## [MATERIAL PROVIDED]
-- ==== Sys2Proof/Certificates/Slice0/Obligations.lean ====
section
/-! DEFINITION. The statements for the provers, in the order of OBLIGATIONS.json. Each docstring names the rules of spec/ it formalises; a build c is any value of P_INSPECT unless it says otherwise. -/

open Sys2Proof Sys2Proof.Machine

/-! ## Decoding, encoding, assembly (30_encoding.md) -/

/-- R65, R70: the decoder gives back every command a build has from the word the encoder makes of it, every operand at
every value. -/
def Obligations.DecodeEncodeRoundTrip : Prop :=
  ∀ (c : Config) (i : Instr), i.wellFormed c = true → decode c (encode i) = .command i

/-- R65, R67: a word the decoder accepts is the one word of its command, and the build has that command: no bit of a
word is ignored. -/
def Obligations.EncodeDecodeRoundTrip : Prop :=
  ∀ (c : Config) (cw : Word) (i : Instr), decode c cw = .command i → encode i = cw ∧ i.wellFormed c = true

/-- R65: each row by its match and mask, its operands from the fields the pattern shows; no two rows match the same
word; SRD and IJRD only with P_INSPECT = 1; opcodes 0x8 to 0xF have no row. -/
def Obligations.OpcodeMapMatchesMasks : Prop :=
  (∀ (c : Config) (cw : Word),
    (decode c cw = .command .nop ↔ cw &&& 0xFFFFFFFF = 0x00000000) ∧
    (decode c cw = .command (.keywr (cw.extractLsb' 16 8) (cw.extractLsb' 0 8)) ↔ cw &&& 0xFF00FF00 = 0x10000000) ∧
    (decode c cw = .command (.keylen (cw.extractLsb' 16 9)) ↔ cw &&& 0xFE00FFFF = 0x20000000) ∧
    (decode c cw = .command .init ↔ cw &&& 0xFFFFFFFF = 0x30000000) ∧
    (decode c cw = .command (.apply (cw.extractLsb' 0 8)) ↔ cw &&& 0xFFFFFF00 = 0x40000000) ∧
    (decode c cw = .command (.srd (cw.extractLsb' 16 8)) ↔ c.pInspect = true ∧ cw &&& 0xFF00FFFF = 0x50000000) ∧
    (decode c cw = .command .ijrd ↔ c.pInspect = true ∧ cw &&& 0xFFFFFFFF = 0x60000000) ∧
    (decode c cw = .command .rdstat ↔ cw &&& 0xFFFFFFFF = 0x70000000) ∧
    (8 ≤ (cw.extractLsb' 28 4).toNat → ∃ why, decode c cw = .illegal why) ∧
    (c.pInspect = false → (cw &&& 0xFF00FFFF = 0x50000000 ∨ cw = 0x60000000) → ∃ why, decode c cw = .illegal why)) ∧
  List.Pairwise (fun p q : Word × Word => ∀ cw : Word, ¬ (cw &&& p.2 = p.1 ∧ cw &&& q.2 = q.1))
    [(0x00000000, 0xFFFFFFFF), (0x10000000, 0xFF00FF00), (0x20000000, 0xFE00FFFF), (0x30000000, 0xFFFFFFFF),
     (0x40000000, 0xFFFFFF00), (0x50000000, 0xFF00FFFF), (0x60000000, 0xFFFFFFFF), (0x70000000, 0xFFFFFFFF)]

/-- R67, R123: a word is ILLEGAL exactly under the conditions R67 lists, bit by bit; it then ends with CODE 3 in every
state and changes nothing; every other word decodes to a command. -/
def Obligations.IllegalWordsExactly : Prop :=
  ∀ (c : Config) (cw : Word),
    let op := (cw.extractLsb' 28 4).toNat
    let bad : Prop :=
      8 ≤ op ∨ (c.pInspect = false ∧ (op = 5 ∨ op = 6)) ∨ cw.extractLsb' 25 3 ≠ 0 ∨ cw.extractLsb' 8 8 ≠ 0 ∨
      ((op = 0 ∨ op = 3 ∨ op = 4 ∨ op = 6 ∨ op = 7) ∧ cw.extractLsb' 16 9 ≠ 0) ∨
      ((op = 1 ∨ op = 5) ∧ cw.extractLsb' 24 1 ≠ 0) ∨
      ((op = 0 ∨ op = 2 ∨ op = 3 ∨ op = 5 ∨ op = 6 ∨ op = 7) ∧ cw.extractLsb' 0 8 ≠ 0)
    ((∃ why, decode c cw = .illegal why) ↔ bad) ∧ (bad → AnswersIllegal c cw) ∧
      (¬ bad → ∃ i, decode c cw = .command i ∧ RunsAs c cw i)

/-- Words of 95_test_vectors.md 2.1 and of the rules' examples, at least one of each command: a sanity check of the
bits' places. -/
def Obligations.DecodesSampleWords : Prop :=
  decode Config.cmdV1 0x00000000 = .command .nop ∧
  decode Config.cmdV1 0x10FF00AB = .command (.keywr 255 0xAB) ∧
  decode Config.cmdV1 0x21000000 = .command (.keylen 256) ∧
  decode Config.cmdV1 0x30000000 = .command .init ∧
  decode Config.cmdV1 0x40000065 = .command (.apply 0x65) ∧
  decode Config.cmdV1 0x50030000 = .command (.srd 3) ∧
  decode Config.cmdV1 0x60000000 = .command .ijrd ∧
  decode Config.cmdV1 0x70000000 = .command .rdstat ∧
  (∃ why, decode Config.cmdV1 0x11000000 = .illegal why) ∧
  (∃ why, decode Config.secure 0x50030000 = .illegal why)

## [EXERCISE REQUIREMENTS]
Please return every line from the one that contains "decode Config.cmdV1 0x21000000" through the end of the entries, exactly, leaving out all others.

## [SOLUTION FOR THIS EXERCISE]
  decode Config.cmdV1 0x21000000 = .command (.keylen 256) ∧
  decode Config.cmdV1 0x30000000 = .command .init ∧
  decode Config.cmdV1 0x40000065 = .command (.apply 0x65) ∧
  decode Config.cmdV1 0x50030000 = .command (.srd 3) ∧
  decode Config.cmdV1 0x60000000 = .command .ijrd ∧
  decode Config.cmdV1 0x70000000 = .command .rdstat ∧
  (∃ why, decode Config.cmdV1 0x11000000 = .illegal why) ∧
  (∃ why, decode Config.secure 0x50030000 = .illegal why)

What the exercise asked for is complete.